START Given records

theorem witness_DrawingTwiceRestoresTheFramebuffer :
    (0 : Nibble) ≠ 0xF ∧ (1 : Nibble) ≠ 0xF ∧ (setI State.reset 0x050).i.toNat + (5 : Nibble).toNat ≤ 0x1000 ∧
      ∃ t, exec (.drw 0 1 5) (setI State.reset 0x050) = .next t := ⟨by decide, by decide, by decide, _, rfl⟩

theorem witness_KeySkipsReadTheLatch :
    (getV (withRegs [(2, 0x0F)]) 2).toNat ≤ 0xF ∧ 0xF < (getV (withRegs [(2, 0x10)]) 2).toNat := by decide

theorem witness_KeyWaitTakesTheLowestKey :
    (keyAt (withKey 15 []) 15 = true ∧ ∀ j, j < 15 → keyAt (withKey 15 []) j = false) ∧
      ∀ k, k < 16 → keyAt State.reset k = false := by decide

/-- For InstructionKeepsTheFaultFieldsOrOnlyTakesAFault and WritersOfEachPieceOfState. -/
theorem witness_exec_next : exec (.jp 0x234) State.reset = .next (setPc State.reset 0x234) := rfl

/-- For WritersOfEachPieceOfState: a register that is not written beside one that is, for each kind of writer,
and both outcomes of its clause on PC. -/
theorem witness_WritersOfEachPieceOfState :
    (¬mayWriteV (.ldImm 3 0) .reset 0xF ∧ ¬mayWriteV (.addReg 3 4) .reset 4 ∧ ¬mayWriteV (.drw 3 4 5) .reset 3 ∧
      ¬mayWriteV (.ldVxK 3) .reset 3 ∧ ¬mayWriteV (.loadRegs 3) .reset 4 ∧ ¬mayWriteV .cls .reset 0) ∧
    mayFault (.jp 0x234) = false ∧ State.reset.fault = none ∧
    after .reset 0x1234 (·.fault) = some none ∧ after .reset 0x00EE (·.fault) = some (some .stackUnderflow) := by
  refine ⟨?_, by decide⟩
  unfold mayWriteV
  decide

/-- For NoInstructionReadsSoundTimerRedrawOrFaultFields: another state that differs in those fields alone. -/
theorem witness_NoInstructionReadsSoundTimerRedrawOrFaultFields :
    let r := { takeFault State.reset 0x00EE ⟨.stackUnderflow, 0⟩ with st := 5, redraw := true }
    exec (.ldStVx 0) State.reset = .next (advance State.reset) ∧
      r = { State.reset with st := r.st, redraw := r.redraw, fault := r.fault, faultPc := r.faultPc,
                             faultOp := r.faultOp, faultAddr := r.faultAddr } := ⟨rfl, rfl⟩

/-- For FaultsAreRaisedOnlyAsTabled: each of the four kinds an instruction raises. -/
theorem witness_FaultsAreRaisedOnlyAsTabled :
    State.reset.fault = none ∧ after (setI .reset 0x1000) 0xF065 (·.fault) = some (some .dataBounds) ∧
      after { State.reset with sp := 16 } 0x2300 (·.fault) = some (some .stackOverflow) ∧
      after .reset 0x00EE (·.fault) = some (some .stackUnderflow) ∧
      after (withRegs [(2, 0x10)]) 0xE29E (·.fault) = some (some .keyIndex) := by decide

theorem witness_OnlyCallAndRetTouchTheStack :
    (∀ nnn, Instr.sys 0 ≠ .call nnn) ∧ Instr.sys 0 ≠ .ret ∧
      exec (.sys 0) State.reset = .next (advance State.reset) := ⟨by decide, by decide, rfl⟩

/-- For StepsNeverWriteTheKeyLatch. -/
theorem witness_step_next : step State.reset = .next (tick (advance State.reset)) := rfl

theorem witness_LoadProgramCopiesAllOrNothing :
    (List.replicate 3584 (0x12 : Byte)).length ≤ 3584 ∧ 3584 < (List.replicate 3585 (0x12 : Byte)).length := by
  rw [List.length_replicate, List.length_replicate]; decide

theorem witness_SetKeyWritesOneSlot : 15 ≤ 15 ∧ 15 < 16 := by decide

theorem witness_OnlyResetClearsAFault :
    (takeFault State.reset 0 ⟨.keyIndex, 0⟩).fault ≠ none ∧ HostOp.ackRedraw ≠ .reset ∧
      hostAct .ackRedraw (takeFault State.reset 0 ⟨.keyIndex, 0⟩) =
        .next (takeFault State.reset 0 ⟨.keyIndex, 0⟩, .ok) := ⟨by decide, by decide, rfl⟩

/-- A machine at 0x234 with one byte stored. -/
def midRun : State := { State.reset with pc := 0x234, mem := [(0x300, 7)] }

/-- For StepKeepsTheInvariant and HostActionsKeepTheInvariant: a state of the invariant, a step of it, an
action on it. -/
theorem witness_invariant :
    Inv midRun ∧ step midRun = .next (tick (advance midRun)) ∧
      hostAct (.setKey 3 true) midRun = .next (setKeyAt midRun 3 true, .ok) := by
  refine ⟨⟨by decide, fun k => ?_, by decide, ⟨rfl, rfl, rfl⟩⟩, rfl, rfl⟩
  by_cases h : k < 16
  · simp [slot, midRun, State.reset, h]
  · simp [slot, midRun, State.reset, h]

end Sys2Proof.Tests
end

/-! PROOFS. 00_scope.md: an instruction that completes leaves the fault fields alone and one that raises does
nothing but fault entry (R16); a byte access is bounded, and a byte written is read back (R15, R76). -/

namespace Sys2Proof.Machine

/-! ## Accesses to one byte of memory -/

/-- Replacing memory changes no other piece of the state. -/
theorem unchangedBut_setMem (s : State) (m : Memory) : unchangedBut [.mem] s (setMem s m) := by
  intro p hp
  cases p with
  | mem => simp at hp
  | _ => simp [Part.same]

/-- A byte write that is not refused is in bounds and stores that byte. -/
theorem memWrite_eq_ok {s t : State} {a : Nat} {b : Byte} :
    memWrite s a b = .ok t ↔ a < 4096 ∧ t = setMem s (s.mem.store a b) := by
  rcases memWrite_cases s a b with ⟨ha, hw⟩ | ⟨ha, hw⟩
  · simp [hw, ha, eq_comm]
  · simp [hw, Nat.not_lt.2 ha]

/-- A byte write from 0x1000 up is refused with its address. -/
theorem memWrite_of_ge {s : State} {a : Nat} {b : Byte} (h : 4096 ≤ a) :
    memWrite s a b = .error ⟨.dataBounds, BitVec.ofNat 16 a⟩ :=
  if_neg (Nat.not_lt.2 h)

/-- The byte read at any address in bounds after a byte write. -/
theorem memRead_memWrite {s t : State} {a c : Nat} {b : Byte} (hw : memWrite s a b = .ok t) (hc : c < 4096) :
    memRead t c = .ok (if c = a then b else byteAt s c) := by
  obtain ⟨-, rfl⟩ := memWrite_eq_ok.1 hw
  rw [memRead_of_lt hc, byteAt_setMem, Memory.lookup_store]
  rfl

/-! ## The shared operations keep the fault fields -/

theorem pop_keeps_faults {s t : State} {w : Word} (h : pop s = .ok (w, t)) : Part.faults.same s t := by
  rcases pop_cases s with ⟨-, u, hok, -, hu⟩ | ⟨-, herr⟩
  · obtain ⟨-, rfl⟩ : slot s (s.sp.val - 1) = w ∧ u = t := by simpa [hok] using h
    rw [hu]
    exact ⟨rfl, rfl, rfl, rfl⟩
  · simp [herr] at h

theorem push_keeps_faults {s t : State} {w : Word} (h : push s w = .ok t) : Part.faults.same s t := by
  rcases push_cases s w with ⟨-, u, hok, -, -, hu⟩ | ⟨-, herr⟩
  · obtain rfl : u = t := by simpa [hok] using h
    rw [hu]
    exact ⟨rfl, rfl, rfl, rfl⟩
  · simp [herr] at h

theorem storeBytes_keeps_faults {s t : State} {a : Nat} {bs : List Byte} (h : storeBytes s a bs = .ok t) :
    Part.faults.same s t := by
  rcases storeBytes_cases bs s a with ⟨-, m, hok, -⟩ | ⟨-, -, herr⟩
  · obtain rfl : setMem s m = t := by simpa [hok] using h
    exact ⟨rfl, rfl, rfl, rfl⟩
  · simp [herr] at h

theorem setRegs_keeps_faults (s : State) (k : Nat) (bs : List Byte) : Part.faults.same s (setRegs s k bs) := by
  obtain ⟨v, hv⟩ := setRegs_eq bs s k
  rw [hv]
  exact ⟨rfl, rfl, rfl, rfl⟩

/-! ## The fault fields after an instruction -/

/-- An instruction R270's table does not list keeps the fault fields. -/
theorem exec_keeps_faults {i : Instr} {s t : State} (hi : mayFault i = false) (h : exec i s = .next t) :
    Part.faults.same s t := by
  cases i with
  | ret | call | drw | skp | sknp | ldB | storeRegs | loadRegs => simp [mayFault] at hi
  | ldVxK x =>
    change execLdVxK x s = .next t at h
    unfold execLdVxK at h
    split at h <;> cases h <;> exact ⟨rfl, rfl, rfl, rfl⟩
  | _ => cases h; exact ⟨rfl, rfl, rfl, rfl⟩

/-- The shape of an instruction that can raise: an operation that answers or raises, then writes that keep the
fault fields. It keeps them, or is fault entry with every write discarded. -/
theorem settle_map_keeps_faults_or_takesFault {α : Type} {op : Word} {s t : State} {e : Except Raise α}
    {f : α → State} (h : settle op s (e.map f) = .next t) (hf : ∀ a, e = .ok a → Part.faults.same s (f a)) :
    Part.faults.same s t ∨ ∃ r, t = takeFault s op r := by
  cases e with
  | ok a => cases h; exact .inl (hf a rfl)
  | error r => cases h; exact .inr ⟨r, rfl⟩

/-- An instruction R270's table lists keeps the fault fields or is fault entry with its own encoding. -/
theorem exec_keeps_faults_or_takesFault {i : Instr} {s t : State} (hi : mayFault i = true)
    (h : exec i s = .next t) : Part.faults.same s t ∨ ∃ r, t = takeFault s (encode i) r := by
  cases i with
  | ret =>
    exact settle_map_keeps_faults_or_takesFault h fun p hp =>
      (pop_keeps_faults hp : Part.faults.same s p.2)
  | call nnn =>
    exact settle_map_keeps_faults_or_takesFault h fun u hu =>
      (push_keeps_faults hu : Part.faults.same s u)
  | drw x y n => exact settle_map_keeps_faults_or_takesFault h fun _ _ => ⟨rfl, rfl, rfl, rfl⟩
  | skp x | sknp x => exact settle_map_keeps_faults_or_takesFault h fun _ _ => ⟨rfl, rfl, rfl, rfl⟩
  | ldB x | storeRegs x =>
    exact settle_map_keeps_faults_or_takesFault h fun u hu =>
      (storeBytes_keeps_faults hu : Part.faults.same s u)
  | loadRegs x => exact settle_map_keeps_faults_or_takesFault h fun bs _ => setRegs_keeps_faults s 0 bs
  | _ => simp [mayFault] at hi

end Sys2Proof.Machine

namespace Sys2Proof.Proofs

open Sys2Proof.Machine

/-- Settles O47, by whether R270's table lets the instruction raise. -/
theorem instructionKeepsTheFaultFieldsOrOnlyTakesAFault :
    Obligations.InstructionKeepsTheFaultFieldsOrOnlyTakesAFault := by
  intro i s t h
  cases hi : mayFault i with
  | false => exact .inl (exec_keeps_faults hi h)
  | true => exact exec_keeps_faults_or_takesFault hi h

/-- Settles O38, from the law of a store (`Memory.lookup_store`). -/
theorem byteAccessesAreBoundedAndReadBack : Obligations.ByteAccessesAreBoundedAndReadBack := by
  intro s a c b
  refine ⟨fun ha => ?_, fun ha => ⟨memWrite_of_ge ha, memRead_of_ge ha⟩⟩
  have hw : memWrite s a b = .ok (setMem s (s.mem.store a b)) := memWrite_eq_ok.2 ⟨ha, rfl⟩
  exact ⟨_, hw, unchangedBut_setMem s _, memRead_memWrite hw⟩

end Sys2Proof.Proofs

/-! PROOFS. 10_state.md: every step keeps the invariant (R37, R270, R273): what each access answers, where PC
can go, what fault entry records, then the instructions and the step. -/

namespace Sys2Proof.Machine

variable {s t : State}

/-! ## What an access that raises, or a store that does not, answers -/

theorem loadBytes_eq_error {a n : Nat} {r : Raise} (h : loadBytes s a n = .error r) :
    r = ⟨.dataBounds, BitVec.ofNat 16 (max a 4096)⟩ := by
  rcases loadBytes_cases s n a with ⟨-, hok⟩ | ⟨-, -, herr⟩
  · simp [hok] at h
  · simpa [herr] using h.symm
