-- ==== Sys2Proof/Decode.lean ====
section
/-! DEFINITION. Byte order (20_memory.md R76), the command-port decoder (30_encoding.md R91 to R99), the decoders
of the wire rows (40_framing.md R130, R131; R108), and after them the encoder written from the same tables. -/

namespace Sys2Proof

/-! ### Fixed values and byte order -/

/-- R9: `ESC_MARK`. -/
def escMark : Byte := 0x5C

/-- R9, R105: `FILLER`. -/
def filler : Byte := 0x00

/-- R9: `HDR_LEN`, the priority-frame header length. -/
def hdrLen : Nat := 2

/-- R13 (ASCII, D42): the tag `'b'` of the set-rate frame. -/
def tagRate : Byte := 0x62

/-- R13 (ASCII, D42): the tag `'v'` of the version query. -/
def tagVersion : Byte := 0x76

/-- R13 (ASCII, D42): the tag `'w'` of the watermark notices. -/
def tagWatermark : Byte := 0x77

/-- R76: a 16-bit field from its two bytes, the most significant first. -/
def be16 (hi lo : Byte) : Word16 := hi ++ lo

/-- R76: a 32-bit field from its four bytes, the most significant first. -/
def be32 (b3 b2 b1 b0 : Byte) : Word32 := b3 ++ b2 ++ b1 ++ b0

/-- R76: the bytes `v[15:8], v[7:0]`. -/
def bytes16 (v : Word16) : List Byte := [v.extractLsb' 8 8, v.extractLsb' 0 8]

/-- R76: the bytes `v[31:24], v[23:16], v[15:8], v[7:0]`. -/
def bytes32 (v : Word32) : List Byte :=
  [v.extractLsb' 24 8, v.extractLsb' 16 8, v.extractLsb' 8 8, v.extractLsb' 0 8]

/-! ### The command port -/

/-- R96: the defined opcodes. -/
inductive Op where
  | init | shutdown | setrate | wait | rdreg | write | writeb | flush
  | read | readline | avail | unread | enqp | awaitp | rdreply
  deriving DecidableEq, Repr

/-- R95: the seven command formats. -/
inductive Format where
  | c0 | ca | cn | can | cx | cp | cxp
  deriving DecidableEq, Repr

/-- R96: the opcode map, mnemonic to OP. -/
def Op.byte : Op → Byte
  | .init => 0x01
  | .shutdown => 0x02
  | .setrate => 0x03
  | .wait => 0x04
  | .rdreg => 0x05
  | .write => 0x10
  | .writeb => 0x11
  | .flush => 0x12
  | .read => 0x20
  | .readline => 0x21
  | .avail => 0x22
  | .unread => 0x23
  | .enqp => 0x30
  | .awaitp => 0x31
  | .rdreply => 0x32

/-- R96: the opcode map, OP to mnemonic; every other value of OP is undefined. -/
def Op.ofByte (b : Byte) : Option Op :=
  match b.toNat with
  | 0x01 => some .init
  | 0x02 => some .shutdown
  | 0x03 => some .setrate
  | 0x04 => some .wait
  | 0x05 => some .rdreg
  | 0x10 => some .write
  | 0x11 => some .writeb
  | 0x12 => some .flush
  | 0x20 => some .read
  | 0x21 => some .readline
  | 0x22 => some .avail
  | 0x23 => some .unread
  | 0x30 => some .enqp
  | 0x31 => some .awaitp
  | 0x32 => some .rdreply
  | _ => none

/-- R95, R96: the format of each opcode. -/
def Op.format : Op → Format
  | .init => .c0
  | .shutdown => .c0
  | .setrate => .cx
  | .wait => .c0
  | .rdreg => .ca
  | .write => .cp
  | .writeb => .cp
  | .flush => .c0
  | .read => .cn
  | .readline => .can
  | .avail => .c0
  | .unread => .cp
  | .enqp => .cxp
  | .awaitp => .cn
  | .rdreply => .cn

/-- R92: whether the format has the extension word X. -/
def Format.hasX : Format → Bool
  | .cx => true
  | .cxp => true
  | .c0 => false
  | .ca => false
  | .cn => false
  | .can => false
  | .cp => false

/-- R93: whether the format has N payload bytes. -/
def Format.hasPayload : Format → Bool
  | .cp => true
  | .cxp => true
  | .c0 => false
  | .ca => false
  | .cn => false
  | .can => false
  | .cx => false

/-- R94: the bytes that follow the header: `(4 if OP has X) + (N if OP has a payload)`. -/
def Format.bodyLength (f : Format) (n : Word16) : Nat :=
  (if f.hasX then 4 else 0) + (if f.hasPayload then n.toNat else 0)

/-- R98 item 2: every field the format requires to be 0 is 0. -/
def Format.reservedClear (f : Format) (aux : Byte) (n : Word16) : Bool :=
  match f with
  | .c0 => aux == 0 && n == 0
  | .ca => n == 0
  | .cn => aux == 0
  | .can => true
  | .cx => aux == 0 && n == 0
  | .cp => aux == 0
  | .cxp => aux.extractLsb' 1 7 == 0

/-- R92: the extension word of a body, the first four bytes after the header. -/
def extensionWord : List Byte → Word32
  | b3 :: b2 :: b1 :: b0 :: _ => be32 b3 b2 b1 b0
  | _ => 0

/-- R97: operand assembly. `body` is what follows the header: X where the format has one, then the payload. -/
def Op.instr (op : Op) (aux : Byte) (n : Word16) (body : List Byte) : Instr :=
  match op with
  | .init => .init
  | .shutdown => .shutdown
  | .setrate => .setrate (extensionWord body)
  | .wait => .wait
  | .rdreg => .rdreg aux
  | .write => .write body
  | .writeb => .writeb body
  | .flush => .flush
  | .read => .read n
  | .readline => .readline aux n
  | .avail => .avail
  | .unread => .unread body
  | .enqp => .enqp (aux.getLsbD 0) (extensionWord body) (body.drop 4)
  | .awaitp => .awaitp n
  | .rdreply => .rdreply n

/-- Why the command port turns a command away (R98); the core answers both with BAD_COMMAND. -/
inductive Reject where
  /-- R98 item 1: the OP is not in the map of R96. -/
  | undefinedOpcode (op : Byte)
  /-- R98 item 2: a reserved field of this defined opcode is nonzero. -/
  | reservedField (op : Op)
  deriving DecidableEq, Repr

/-- What the front of a command stream holds. -/
inductive Decoded where
  /-- a whole legal command and the bytes after it -/
  | instr (i : Instr) (rest : List Byte)
  /-- an illegal command, already consumed as R98 says, and the bytes after it -/
  | bad (why : Reject) (rest : List Byte)
  /-- the bytes sent so far do not yet make a whole command -/
  | incomplete
  deriving DecidableEq, Repr

/-- R91, R94, R98, R99 items 1 and 2: read one command from the front of the command stream. -/
def decode : List Byte → Decoded
  | opByte :: aux :: n1 :: n0 :: tail =>
    match Op.ofByte opByte with
    | none => .bad (.undefinedOpcode opByte) tail
    | some op =>
      let n := be16 n1 n0
      let need := op.format.bodyLength n
      if tail.length < need then .incomplete
      else if op.format.reservedClear aux n then .instr (op.instr aux n (tail.take need)) (tail.drop need)
      else .bad (.reservedField op) (tail.drop need)
  | _ => .incomplete

/-! ### The wire rows -/

/-- R103, R130: the row of a byte received outside a frame, from the escape state it meets. -/
def decodeRx (esc : Bool) (b : Byte) : Instr :=
  if esc then .rxLiteralAfterEscape b
  else if b = escMark then .rxEscape
  else if b = 0x00 then .rxNoise00
  else if b = 0xFF then .rxNoiseFF
  else .rxLiteral b

/-- R104, R105: the row at the front of the bytes a transmitter of ordinary data puts on the wire. A marker
followed by neither 0x00 nor 0x5C is no row of R131. -/
def decodeTx : List Byte → Option (Instr × List Byte)
  | [] => none
  | b :: rest =>
    if b = escMark then
      match rest with
      | c :: rest' =>
        if c = 0x00 then some (.txEscape00, rest')
        else if c = escMark then some (.txEscape5C, rest')
        else none
      | [] => none
    else if b = filler then some (.txFiller, rest)
    else some (.txLiteral b, rest)

/-- R108: the control frame a byte sequence is, if it is one. -/
def decodeFrame : List Byte → Option Instr
  | [m, t, p] =>
    if m = escMark ∧ t = tagVersion ∧ p = 0x00 then some .versionQuery
    else if m = escMark ∧ t = tagWatermark ∧ p = 0x00 then some .wmLow
    else if m = escMark ∧ t = tagWatermark ∧ p = 0x01 then some .wmHigh
    else none
  | [m, t, r3, r2, r1, r0] =>
    if m = escMark ∧ t = tagRate then some (.setrateFrame (be32 r3 r2 r1 r0)) else none
  | _ => none

/-! ### The encoder -/

/-- R91, R92, R93: a command's header, then X, then the payload. -/
def commandBytes (op : Op) (aux : Byte) (n : Word16) (x payload : List Byte) : List Byte :=
  op.byte :: aux :: bytes16 n ++ x ++ payload

/-- R97: the payload length as the field N. -/
def payloadLength (data : List Byte) : Word16 := BitVec.ofNat 16 data.length

/-- The bytes of a row: a command's bytes on the command port (R109), a wire row's on the wire (R104, R105),
a control frame's in OUT (R108). -/
def encode : Instr → List Byte
  | .init => commandBytes .init 0 0 [] []
  | .shutdown => commandBytes .shutdown 0 0 [] []
  | .setrate rate => commandBytes .setrate 0 0 (bytes32 rate) []
  | .wait => commandBytes .wait 0 0 [] []
  | .rdreg reg => commandBytes .rdreg reg 0 [] []
  | .write data => commandBytes .write 0 (payloadLength data) [] data
  | .writeb data => commandBytes .writeb 0 (payloadLength data) [] data
  | .flush => commandBytes .flush 0 0 [] []
  | .read n => commandBytes .read 0 n [] []
  | .readline delim n => commandBytes .readline delim n [] []
  | .avail => commandBytes .avail 0 0 [] []
  | .unread data => commandBytes .unread 0 (payloadLength data) [] data
  | .enqp cap mask frame => commandBytes .enqp (if cap then 1 else 0) (payloadLength frame) (bytes32 mask) frame
  | .awaitp t => commandBytes .awaitp 0 t [] []
  | .rdreply n => commandBytes .rdreply 0 n [] []
  | .rxEscape => [escMark]
  | .rxLiteralAfterEscape d => [d]
  | .rxNoise00 => [0x00]
  | .rxNoiseFF => [0xFF]
  | .rxLiteral d => [d]
  | .txEscape00 => [escMark, 0x00]
  | .txEscape5C => [escMark, escMark]
  | .txLiteral b => [b]
  | .txFiller => [filler]
  | .setrateFrame r => [escMark, tagRate] ++ bytes32 r
  | .versionQuery => [escMark, tagVersion, 0x00]
  | .wmLow => [escMark, tagWatermark, 0x00]
  | .wmHigh => [escMark, tagWatermark, 0x01]

/-! ### The words of the opcode table -/

/-- The `k` bytes of a table row's word: the table writes a row as one number whose most significant byte
comes first (R76; log entry 10). -/
def wordBytes : Nat → Nat → List Byte
  | 0, _ => []
  | k + 1, w => BitVec.ofNat 8 (w >>> (8 * k)) :: wordBytes k w

/-- A 32-bit table word as a whole command: its header bytes, then as many zero bytes as R94 asks for. -/
def tableCommand (w : Nat) : List Byte :=
  let header := wordBytes 4 w
  match header with
  | [opByte, _, n1, n0] =>
    match Op.ofByte opByte with
    | some op => header ++ List.replicate (op.format.bodyLength (be16 n1 n0)) 0
    | none => header
  | _ => header

/-- The bytes of a control frame's table word: three bytes, or the six of the set-rate frame, whose row the
table pads to eight bytes. -/
def tableFrame (nbits w : Nat) : List Byte :=
  if nbits = 64 then (wordBytes 8 w).take 6 else wordBytes (nbits / 8) w

/-- The instruction the decoders read from a word of the opcode table, by the width the table gives the row:
32 bits a command (`decode`), 8 bits a received byte outside the escape state (`decodeRx`), 16 bits an escape
pair (`decodeTx`), 24, 48 or 64 bits a control frame (`decodeFrame`). Log entry 10. -/
def decodeTableWord (nbits w : Nat) : Option Instr :=
  match nbits with
  | 8 =>
    match wordBytes 1 w with
    | [b] => some (decodeRx false b)
    | _ => none
  | 16 =>
    match decodeTx (wordBytes 2 w) with
    | some (i, []) => some i
    | _ => none
  | 32 =>
    match decode (tableCommand w) with
    | .instr i [] => some i
    | _ => none
  | 24 => decodeFrame (tableFrame 24 w)
  | 48 => decodeFrame (tableFrame 48 w)
  | 64 => decodeFrame (tableFrame 64 w)
  | _ => none

end Sys2Proof
end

END Given records

What the task requires:
Pull out every line holding "entry" from the records above, and copy it.

Answer to this task:
nothing but fault entry (R16); a byte access is bounded, and a byte written is read back (R15, R76). -/
fault fields. It keeps them, or is fault entry with every write discarded. -/
/-- An instruction R270's table lists keeps the fault fields or is fault entry with its own encoding. -/
can go, what fault entry records, then the instructions and the step. -/
comes first (R76; log entry 10). -/
pair (`decodeTx`), 24, 48 or 64 bits a control frame (`decodeFrame`). Log entry 10. -/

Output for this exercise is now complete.